» What is required
Entries follow. Give back exactly the lines starting at the one containing "match s.boot.attesting with" and ending at the one containing "def State.nearStarted (s", and no other lines.

[Dataset entries]
=== Section Start ===
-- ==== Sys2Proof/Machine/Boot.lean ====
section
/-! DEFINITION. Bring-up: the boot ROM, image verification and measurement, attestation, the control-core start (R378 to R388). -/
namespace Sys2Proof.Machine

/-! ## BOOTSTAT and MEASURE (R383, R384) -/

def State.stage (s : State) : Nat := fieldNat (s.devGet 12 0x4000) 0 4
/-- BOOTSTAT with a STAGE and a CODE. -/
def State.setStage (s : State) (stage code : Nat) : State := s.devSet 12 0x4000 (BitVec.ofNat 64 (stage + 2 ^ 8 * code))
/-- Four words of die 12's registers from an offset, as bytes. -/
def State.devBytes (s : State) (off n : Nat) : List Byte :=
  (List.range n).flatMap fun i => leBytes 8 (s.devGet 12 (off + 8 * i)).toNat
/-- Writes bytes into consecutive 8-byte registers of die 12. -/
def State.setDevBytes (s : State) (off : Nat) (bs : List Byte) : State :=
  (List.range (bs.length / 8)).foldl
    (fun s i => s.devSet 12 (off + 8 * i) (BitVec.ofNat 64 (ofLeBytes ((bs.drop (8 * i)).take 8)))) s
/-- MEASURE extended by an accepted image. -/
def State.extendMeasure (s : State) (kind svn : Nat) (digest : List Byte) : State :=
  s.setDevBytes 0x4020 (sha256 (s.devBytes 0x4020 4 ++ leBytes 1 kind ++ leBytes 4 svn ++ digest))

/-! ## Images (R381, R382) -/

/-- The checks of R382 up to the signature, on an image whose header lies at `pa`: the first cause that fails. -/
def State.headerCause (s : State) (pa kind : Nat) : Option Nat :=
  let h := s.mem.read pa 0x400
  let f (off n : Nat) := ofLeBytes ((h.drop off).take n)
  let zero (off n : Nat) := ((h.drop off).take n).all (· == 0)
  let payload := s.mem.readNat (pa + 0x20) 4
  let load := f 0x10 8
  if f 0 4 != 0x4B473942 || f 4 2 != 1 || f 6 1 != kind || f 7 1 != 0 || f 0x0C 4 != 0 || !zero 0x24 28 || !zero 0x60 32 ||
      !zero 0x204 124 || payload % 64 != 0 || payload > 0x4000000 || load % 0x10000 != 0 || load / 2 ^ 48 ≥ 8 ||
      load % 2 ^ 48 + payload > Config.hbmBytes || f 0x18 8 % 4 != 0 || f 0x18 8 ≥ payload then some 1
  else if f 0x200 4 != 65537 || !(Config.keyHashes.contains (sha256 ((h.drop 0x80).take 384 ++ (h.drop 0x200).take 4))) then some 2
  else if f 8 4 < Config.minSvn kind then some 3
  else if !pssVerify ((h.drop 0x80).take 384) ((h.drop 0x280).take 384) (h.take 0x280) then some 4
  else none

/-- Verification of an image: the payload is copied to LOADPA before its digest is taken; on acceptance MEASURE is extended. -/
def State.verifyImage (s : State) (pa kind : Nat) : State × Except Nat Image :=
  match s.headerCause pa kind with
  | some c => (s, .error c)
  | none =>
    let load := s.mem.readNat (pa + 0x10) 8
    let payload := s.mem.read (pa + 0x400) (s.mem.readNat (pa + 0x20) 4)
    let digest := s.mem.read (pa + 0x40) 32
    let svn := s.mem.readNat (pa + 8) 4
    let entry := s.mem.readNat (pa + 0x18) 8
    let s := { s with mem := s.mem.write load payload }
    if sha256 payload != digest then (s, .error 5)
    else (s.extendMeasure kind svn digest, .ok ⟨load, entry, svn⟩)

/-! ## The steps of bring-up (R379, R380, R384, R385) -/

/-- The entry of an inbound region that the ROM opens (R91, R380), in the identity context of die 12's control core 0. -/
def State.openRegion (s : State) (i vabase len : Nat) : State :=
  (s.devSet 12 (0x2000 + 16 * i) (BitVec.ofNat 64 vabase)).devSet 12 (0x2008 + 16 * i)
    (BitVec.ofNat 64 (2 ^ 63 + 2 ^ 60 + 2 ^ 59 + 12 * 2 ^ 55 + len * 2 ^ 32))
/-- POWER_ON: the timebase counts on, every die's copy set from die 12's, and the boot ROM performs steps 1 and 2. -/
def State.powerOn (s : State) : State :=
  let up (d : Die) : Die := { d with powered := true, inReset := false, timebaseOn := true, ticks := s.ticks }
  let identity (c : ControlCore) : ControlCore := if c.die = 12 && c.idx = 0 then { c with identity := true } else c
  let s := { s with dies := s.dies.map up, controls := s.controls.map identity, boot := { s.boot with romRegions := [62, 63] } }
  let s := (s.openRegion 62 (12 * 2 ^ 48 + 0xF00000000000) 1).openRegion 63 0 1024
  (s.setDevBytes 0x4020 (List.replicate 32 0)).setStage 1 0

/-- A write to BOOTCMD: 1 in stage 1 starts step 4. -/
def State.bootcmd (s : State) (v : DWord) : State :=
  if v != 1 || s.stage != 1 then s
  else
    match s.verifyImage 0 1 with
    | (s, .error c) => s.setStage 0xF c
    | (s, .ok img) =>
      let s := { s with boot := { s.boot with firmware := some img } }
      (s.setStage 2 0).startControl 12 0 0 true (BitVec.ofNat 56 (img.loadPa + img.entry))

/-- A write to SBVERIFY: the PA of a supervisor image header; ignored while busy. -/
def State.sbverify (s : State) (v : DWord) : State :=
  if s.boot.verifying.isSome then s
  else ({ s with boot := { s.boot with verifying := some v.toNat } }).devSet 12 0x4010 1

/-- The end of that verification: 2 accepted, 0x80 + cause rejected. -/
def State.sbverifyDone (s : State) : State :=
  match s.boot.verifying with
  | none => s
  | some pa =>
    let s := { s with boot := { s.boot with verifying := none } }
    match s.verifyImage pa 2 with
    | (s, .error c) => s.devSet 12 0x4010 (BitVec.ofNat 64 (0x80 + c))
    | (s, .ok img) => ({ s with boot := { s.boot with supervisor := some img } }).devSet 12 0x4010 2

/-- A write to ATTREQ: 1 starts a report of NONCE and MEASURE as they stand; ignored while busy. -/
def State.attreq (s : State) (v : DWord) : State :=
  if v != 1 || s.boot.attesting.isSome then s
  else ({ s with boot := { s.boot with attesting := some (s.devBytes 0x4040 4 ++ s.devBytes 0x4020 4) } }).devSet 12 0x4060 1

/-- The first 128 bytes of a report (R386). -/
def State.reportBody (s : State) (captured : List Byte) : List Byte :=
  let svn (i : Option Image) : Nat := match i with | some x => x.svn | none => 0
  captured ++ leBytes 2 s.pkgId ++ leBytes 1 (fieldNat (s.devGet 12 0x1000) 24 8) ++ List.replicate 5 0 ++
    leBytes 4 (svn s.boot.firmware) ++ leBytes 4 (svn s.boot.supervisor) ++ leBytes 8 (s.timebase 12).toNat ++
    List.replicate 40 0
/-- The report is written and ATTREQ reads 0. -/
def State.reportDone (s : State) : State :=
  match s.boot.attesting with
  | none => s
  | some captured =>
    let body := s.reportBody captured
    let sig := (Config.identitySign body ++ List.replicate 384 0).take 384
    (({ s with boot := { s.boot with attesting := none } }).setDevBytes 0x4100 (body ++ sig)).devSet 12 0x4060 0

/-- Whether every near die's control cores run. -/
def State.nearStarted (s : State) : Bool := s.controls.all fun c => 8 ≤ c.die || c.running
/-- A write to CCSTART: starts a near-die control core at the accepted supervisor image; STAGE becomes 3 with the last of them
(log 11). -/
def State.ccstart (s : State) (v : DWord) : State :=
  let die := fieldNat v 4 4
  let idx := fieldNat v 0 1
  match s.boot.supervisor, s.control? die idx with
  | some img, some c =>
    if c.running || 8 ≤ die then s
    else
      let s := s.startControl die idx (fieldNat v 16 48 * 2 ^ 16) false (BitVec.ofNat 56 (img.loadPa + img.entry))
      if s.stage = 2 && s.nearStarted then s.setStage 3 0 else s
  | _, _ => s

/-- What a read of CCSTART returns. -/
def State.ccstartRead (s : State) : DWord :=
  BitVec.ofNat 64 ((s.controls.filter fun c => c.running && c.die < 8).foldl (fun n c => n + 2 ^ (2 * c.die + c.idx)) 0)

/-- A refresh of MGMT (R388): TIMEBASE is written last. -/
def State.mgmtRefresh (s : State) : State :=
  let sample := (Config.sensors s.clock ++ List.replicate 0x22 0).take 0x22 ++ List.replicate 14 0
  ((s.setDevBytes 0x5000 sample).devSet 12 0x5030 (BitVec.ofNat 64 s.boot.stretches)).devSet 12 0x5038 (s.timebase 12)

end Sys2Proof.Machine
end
=== Section End ===
» Your solution
  match s.boot.attesting with
  | none => s
  | some captured =>
    let body := s.reportBody captured
    let sig := (Config.identitySign body ++ List.replicate 384 0).take 384
    (({ s with boot := { s.boot with attesting := none } }).setDevBytes 0x4100 (body ++ sig)).devSet 12 0x4060 0

/-- Whether every near die's control cores run. -/
def State.nearStarted (s : State) : Bool := s.controls.all fun c => 8 ≤ c.die || c.running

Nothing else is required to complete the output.